Import Methods Overview
Method | Best For | Speed | Complexity |
---|---|---|---|
machloader (CSV) | One-time imports, files | Fast | Easy |
APPEND API | High-volume continuous | Fastest | Medium |
INSERT statements | Small datasets, testing | Slow | Easy |
REST API | Web applications | Medium | Easy |
CSV Import with machloader
Basic CSV Import
# Import CSV file
machloader -t tablename -d csv -i data.csv
# With options
machloader -t sensors -d csv -i sensor_data.csv -F ','
CSV File Format
sensor01,2025-10-10 14:00:00,25.3,55.2
sensor01,2025-10-10 14:00:01,25.4,55.1
sensor02,2025-10-10 14:00:00,22.1,60.5
Important: CSV columns must match table schema order.
machloader Options
machloader \
-s 127.0.0.1 # Server address
-u SYS # Username
-p MANAGER # Password
-P 5656 # Port
-t tablename # Table name
-d csv # Data format
-i data.csv # Input file
-F ',' # Field separator (default: comma)
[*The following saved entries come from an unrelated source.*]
-- ==== Sys2Proof/WellFormed.lean ====
section
/-! DEFINITION. Which commands can be written at all: a payload is a whole number of 2-byte words, at most fifteen (R4, R5),
a member is a station (00_scope.md, Station IDs), a byte reported wrong lies in the EEPROM (R166). -/

namespace Sys2Proof

/-- A payload is 0 to 15 words of two bytes (section 1.2). -/
def payloadFits (payload : List Byte) : Bool :=
  payload.length % 2 == 0 && payload.length ≤ 30

/-- A station ID is 1..3999 (00_scope.md, Station IDs). -/
def isStation (n : Nat) : Bool := 1 ≤ n && n ≤ 3999

/-- The checks of a command's operands. -/
def Instr.wellFormed : Instr → Bool
  | .headerComplete _ _ _ => true
  | .throttleFrame p _ => payloadFits p
  | .consistFrame p _ => payloadFits p
  | .beaconFrame p _ => payloadFits p
  | .locoFrame p _ => payloadFits p
  | .serviceWrite p _ => payloadFits p
  | .serviceClearFaults p _ => payloadFits p
  | .serviceRestart p _ _ => payloadFits p
  | .linkWindowExpires _ => true
  | .peerAgeingStep => true
  | .dwellExpires => true
  | .failsafeHoldExpires => true
  | .graceTimerExpires m => isStation m
  | .lfsrSeedTaken _ => true
  | .holdoffExpires => true
  | .reportPeriodDue => true
  | .clearChannelCheck => true
  | .ccaComplete _ _ => true
  | .backoffExpires => true
  | .transmissionEnd => true
  | .creditAccrual => true
  | .occupancySample _ => true
  | .controlPeriod => true
  | .drivePhaseEnd _ => true
  | .overcurrentTrip _ => true
  | .coolEnds _ => true
  | .tripDecayExpires => true
  | .stallDetected => true
  | .bemfSample _ => true
  | .wheelSensorEdge _ => true
  | .camWindowExpires => true
  | .lookupComplete => true
  | .refillComplete => true
  | .soundSampleEvent => true
  | .valveTimerExpires => true
  | .thermostatTick _ => true
  | .standstillTimerExpires => true
  | .fanBurstEnds => true
  | .flareEnds => true
  | .flickerLfsrStep => true
  | .ditchPhaseToggle => true
  | .fadeStep _ => true
  | .blinkPhaseEnd _ => true
  | .supplyEvaluation _ _ => true
  | .supplyLoss _ _ => true
  | .supplyReturn _ _ => true
  | .bridgingTimerExpires => true
  | .normalHoldExpires => true
  | .brownOut _ => true
  | .powerOn _ => true
  | .entryTestPassed _ _ => true
  | .pageWriteComplete _ wrong _ => wrong.all fun c => c.1 < 512
  | .undefinedKindFrame p _ => payloadFits p
  | .serviceOtherOp p _ => payloadFits p
  | .strobePhaseAdvance _ => true

end Sys2Proof
end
-R '\n' # Record separator (default: newline)
-e error.log # Error log file
-b 10000 # Batch size (rows per commit)
Complete Example
# Create sample CSV
cat > sensors.csv <<EOF
sensor01,2025-10-10 14:00:00,25.3
sensor01,2025-10-10 14:00:01,25.4
sensor02,2025-10-10 14:00:00,22.1
EOF
# Create table
machsql -f - <<EOF
CREATE TABLE sensor_data (
sensor_id VARCHAR(20),
timestamp DATETIME,
value DOUBLE
);
EOF
# Import CSV
machloader -t sensor_data -d csv -i sensors.csv
# Verify
machsql -f - <<EOF
SELECT COUNT(*) FROM sensor_data;
EOF
Large File Import
# For large files, increase batch size
machloader -t sensors -d csv -i large_data.csv -b 50000
# Monitor progress
tail -f $MACHBASE_HOME/trc/machloader.log
APPEND Protocol (Bulk Insert API)
Why APPEND?
- Fastest method (millions of rows/second)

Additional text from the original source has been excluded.